Jay Anson - Horror em Amytiville

Este livro, publicado originalmente em 1977 pelo escritor Jay Anson, tornou-se um clássico da literatura de horror. Não porque possa ser, por um estilo espetacular, esmerado, ou por uma temática exótica e fora do comum: Muito pelo contrário. O livro, que segundo o autor, foi baseado "em fatos reais" e escrito na forma de um "depoimento romanceado", é bem simples na sua linguagem, narrando de uma maneira objetiva, fria e singela, o terror e o desespero de uma família que passou 28 dias na casa mais perigosa e mal-assombrada do mundo...

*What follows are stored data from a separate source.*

/-- Voices i and V - 1 - i lie on opposite sides of 0, equally far from it. -/
theorem voiceOffset_reflect {v : Nat} (hv : 2 ≤ v) (d : Rat) {i : Nat} (hi : i < v) :
    voiceOffset v d (v - 1 - i) = -voiceOffset v d i := by
  have hden : (v : Rat) - 1 ≠ 0 := by
    have : (2 : Rat) ≤ v := by exact_mod_cast hv
    linarith
  have hcast : ((v - 1 - i : Nat) : Rat) = v - 1 - i := by
    rw [Nat.cast_sub (by omega), Nat.cast_sub (by omega), Nat.cast_one]
  simp only [voiceOffset, hcast]
  field_simp
  ring

/-- Settles O49: the step is a difference of two offsets, and +D/2 is the reflection of -D/2. -/
theorem voiceOffsetsSpreadSymmetrically : Obligations.VoiceOffsetsSpreadSymmetrically := by
  intro v d hv
  refine ⟨voiceOffset_zero v d, ?_, voiceOffset_succ_sub v d, fun i hi => ?_⟩
  · calc voiceOffset v d (v - 1) = -voiceOffset v d 0 := voiceOffset_reflect hv d (Nat.zero_lt_of_lt hv)
      _ = d / 2 := by rw [voiceOffset_zero, neg_div, neg_neg]
  · rw [voiceOffset_reflect hv d hi, neg_neg]

/-! ### The mix (41_unison.md R132 to R136) -/

section Mix

variable (s e : ℝ → ℝ) (kind : WaveKind) (f : ℝ) (t sr : Rat) (r : Nat) (al st : Rat) {v : Nat} {d : Word}

/-- One voice sounds at the base frequency itself (R132). -/
theorem mixVoices_realized_single (h : (validateUnison v d).1 = 1) :
    mixVoices (Numerics.realized s e) f kind v d t sr r al st
      = oscSample (Numerics.realized s e) kind f t sr r al st :=
  if_pos h

/-- Several voices are averaged (R133 to R135). -/
theorem mixVoices_realized_several {n : Nat} {q : Rat} (h : validateUnison v d = (n, q)) (hn : n ≠ 1) :
    mixVoices (Numerics.realized s e) f kind v d t sr r al st
      = (∑ i ∈ Finset.range n,
          oscSample (Numerics.realized s e) kind (f * e (voiceOffset n q i / 1200 : Rat)) t sr r al st)
        / n := by
  unfold mixVoices
  rw [h]
  dsimp only
  rw [if_neg hn, foldl_add_realized, ← Rat.cast_natCast]
  rfl

/-- Voices with no detune all sound at the base frequency, and so does their mean. -/
theorem mixVoices_realized_no_detune (he : e 0 = 1) {n : Nat} (h : validateUnison v d = (n, 0)) :
    mixVoices (Numerics.realized s e) f kind v d t sr r al st
      = oscSample (Numerics.realized s e) kind f t sr r al st := by
  by_cases h1 : n = 1
  · exact mixVoices_realized_single s e kind f t sr r al st ((congrArg Prod.fst h).trans h1)
  · have hvoice (i : Nat) :
        oscSample (Numerics.realized s e) kind (f * e (voiceOffset n 0 i / 1200 : Rat)) t sr r al st
          ∈ ({oscSample (Numerics.realized s e) kind f t sr r al st} : Set ℝ) := by
      simp [voiceOffset_no_detune, he]
    have hn : 1 ≤ n := by simpa [h] using one_le_validateUnison v d
    rw [mixVoices_realized_several s e kind f t sr r al st h h1]
    exact mean_mem (convex_singleton _) hvoice hn

end Mix

/-- A frequency ratio of 2^(c/1200) is c cents (R136). -/
theorem cents_of_ratio {f : ℝ} (hf : f ≠ 0) (c : ℝ) :
    1200 * Real.logb 2 (f * (2 : ℝ) ^ (c / 1200) / f) = c := by
  rw [mul_div_cancel_left₀ _ hf, Real.logb_rpow two_pos (by norm_num)]
  ring
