-- ==== Sys2Proof/Tests/Slice0.lean ====
section
/-! SUPPORT. The model's own tests. Expected results come from 95_test_vectors.md (the vector's name is in the theorem's
comment) or are worked out by hand from the rule cited. At the end, for every obligation with hypotheses, concrete values
that meet them together. -/

namespace Sys2Proof.Tests

open Sys2Proof Sys2Proof.Machine

/-! ## Helpers -/

/-- Reset with these registers, `I` and `pc`. -/
def start (regs : List (RegIdx × Byte)) (I pc : Word := 0x0200#16) : State :=
  { State.reset.writeRegs regs with I := I, pc := pc }

/-- One step of the word `w` placed at `pc`, and a check of the state after it. -/
def after (s : State) (w : Nat) (check : State → Bool) : Bool :=
  match step (s.withFetchWord 16 w) with
  | .next t => check t
  | .fault _ => false
  | .refused _ => false

/-- The state with this byte stored. -/
def poke (s : State) (a : Addr) (v : Byte) : State := { s with mem := Memory.write s.mem a v }

/-- The lit pixels of the state are exactly these. -/
def lit (s : State) (pixels : List (Fin 32 × Fin 64)) : Bool :=
  (List.finRange 32).all fun row => (List.finRange 64).all fun col =>
    s.fb.pixel row col == pixels.contains (row, col)

/-! ## Every constructor, from a word written out by the pattern column of R94 -/

theorem test_decode_control :
    decodeTableWord 16 0b0000000100100011 = some (.sys 0x123#12) ∧
    decodeTableWord 16 0b0000000011101110 = some .ret ∧
    decodeTableWord 16 0b0001001000110100 = some (.jp 0x234#12) ∧
    decodeTableWord 16 0b0010001000010000 = some (.call 0x210#12) ∧
    decodeTableWord 16 0b0011001100101010 = some (.seVxNN 0x3#4 0x2A#8) ∧
    decodeTableWord 16 0b0100001100101010 = some (.sneVxNN 0x3#4 0x2A#8) ∧
    decodeTableWord 16 0b0101000100100000 = some (.seVxVy 0x1#4 0x2#4) ∧
    decodeTableWord 16 0b1001000100100000 = some (.sneVxVy 0x1#4 0x2#4) ∧
    decodeTableWord 16 0b1011001100000000 = some (.jpV0NNN 0x300#12) := by decide

theorem test_decode_alu :
    decodeTableWord 16 0b0110000000000101 = some (.ldVxNN 0x0#4 0x05#8) ∧
    decodeTableWord 16 0b0111001000000001 = some (.addVxNN 0x2#4 0x01#8) ∧
    decodeTableWord 16 0b1000001101000000 = some (.ldVxVy 0x3#4 0x4#4) ∧
    decodeTableWord 16 0b1000000100100001 = some (.orVxVy 0x1#4 0x2#4) ∧
    decodeTableWord 16 0b1000000100100010 = some (.andVxVy 0x1#4 0x2#4) ∧
    decodeTableWord 16 0b1000000100100011 = some (.xorVxVy 0x1#4 0x2#4) ∧
    decodeTableWord 16 0b1000000000010100 = some (.addVxVy 0x0#4 0x1#4) ∧
    decodeTableWord 16 0b1000000100100101 = some (.subVxVy 0x1#4 0x2#4) ∧
    decodeTableWord 16 0b1000000100100110 = some (.shrVx 0x1#4 0x2#4) ∧
    decodeTableWord 16 0b1000000100100111 = some (.subnVxVy 0x1#4 0x2#4) ∧
    decodeTableWord 16 0b1000000101111110 = some (.shlVx 0x1#4 0x7#4) ∧
    decodeTableWord 16 0b1100001100001111 = some (.rndVxNN 0x3#4 0x0F#8) := by decide

theorem test_decode_memory :
    decodeTableWord 16 0b1010001011110000 = some (.ldINNN 0x2F0#12) ∧
    decodeTableWord 16 0b1111001000011110 = some (.addIVx 0x2#4) ∧
    decodeTableWord 16 0b1111000000101001 = some (.ldFVx 0x0#4) ∧
    decodeTableWord 16 0b1111001100110011 = some (.ldBVx 0x3#4) ∧
    decodeTableWord 16 0b1111001001010101 = some (.ldMemVx 0x2#4) ∧
    decodeTableWord 16 0b1111001001100101 = some (.ldVxMem 0x2#4) := by decide

theorem test_decode_display :
    decodeTableWord 16 0b0000000011100000 = some .cls ∧
    decodeTableWord 16 0b1101000000010010 = some (.drwVxVyN 0x0#4 0x1#4 0x2#4) := by decide

theorem test_decode_keypad_timers :
    decodeTableWord 16 0b1110001010011110 = some (.skpVx 0x2#4) ∧
    decodeTableWord 16 0b1110001010100001 = some (.sknpVx 0x2#4) ∧
    decodeTableWord 16 0b1111010000000111 = some (.ldVxDT 0x4#4) ∧
    decodeTableWord 16 0b1111001100001010 = some (.ldVxK 0x3#4) ∧
    decodeTableWord 16 0b1111001000010101 = some (.ldDTVx 0x2#4) ∧
    decodeTableWord 16 0b1111001000011000 = some (.ldSTVx 0x2#4) := by decide

/-- C21 to C23: words next to a row that are no row. -/
theorem test_decode_miss :
    [0x5121, 0x8128, 0xE19F, 0xF1FF, 0x812F, 0x9121, 0xF000].all (fun w => decodeTableWord 16 w == none) = true := by decide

Verdade? Mentiras e fraudes? Até hoje é difícil de se dizer o que é falso ou verdadeiro nessa história toda. Bem, de verdadeiro temos a história da família DeFeo, brutal e friamente assassinada pelo seu filho mais velho e que morou na tal casa (e também morreu lá). Para se ter uma ideia melhor, vejamos o que temos sobre o livro na Wikipedia:

"Em 1974, nos Estados Unidos, o jovem Ronald DeFeo Jr. assassinou brutalmente com uma espingarda sua família (pai, mãe e quatro irmãos), enquanto dormiam em suas camas. Sua explicação para a chacina é que ele estava agindo conforme a orientação de uma voz misteriosa que ordenava os assassinatos. Um ano depois, a imensa casa que serviu de palco para a carnificina, situada em Amityville, Long Island, recebeu novos moradores, a família Lutz, formada pelo casal George e Kathy, e os três filhos pequenos. Depois de apenas 28 dias, eles fugiram desesperados alegando a existência de entidades malignas assombrando a casa.
Ambas as histórias foram consideradas casos reais, que inspiraram o autor Jay Anson a escrever um livro em 1977. O livro prende a atenção do leitor, narrando as terríveis experiências vividas pela família Lutz, e serviu de base para o roteiro de Sandor Stern na realização de um filme dois anos depois, chamado por aqui de “A Cidade do Horror”, dirigido por Stuart Rosenberg e estrelado por James Brolin e Margot Kidder como o casal Lutz.
Seguindo uma tendência do cinema de horror dos últimos anos com a crescente produção de refilmagens (como “A Casa da Colina”, “13 Fantasmas”, “O Massacre da Serra Elétrica”, “Madrugada dos Mortos”, “A Casa de Cera”, “A Guerra dos Mundos”, entre outros), em 19/08/2005 entrou em cartaz nos cinemas brasileiros “Horror em Amityville” (The Amityville Horror), uma releitura do original de 1979, dessa vez com direção de Andrew Douglas, roteiro de Scott Kosar, produção do especialista em ação Michael Bay, e elenco liderado por Ryan Reynolds e Melissa George.
George Lutz é o novo marido de Kathy, e o padrasto de seus filhos Danny, Cris e Missy. A família está procurando uma nova casa para morar e encontra uma mansão de estilo colonial holandês à venda por um preço bem inferior de seu valor real. O motivo da desvalorização é por causa um crime hediondo cometido entre suas paredes, com o jovem Ronald DeFeo matando a sangue frio sua família inteira, alegando obedecer a ordem de uma voz em sua mente.
Apesar da tragédia ter ocorrido na casa, os Lutz decidem se mudar. Mas, com o passar dos dias, uma série de acontecimentos estranhos, bizarros e misteriosos, obrigou a família a fugir antes de completar um mês. Nem o padre Callaway conseguiu ajudar, pois ao tentar benzer a casa ele foi ameaçado por uma voz que ordenou que ele saísse imediatamente. A família Lutz abandonou tudo para trás, alegando que a casa era possuída por algo maligno, e que estava influenciando diretamente através da deterioração gradual da personalidade de George, tornando-o progressivamente perigoso e ameaçador para a segurança de todos ao seu redor."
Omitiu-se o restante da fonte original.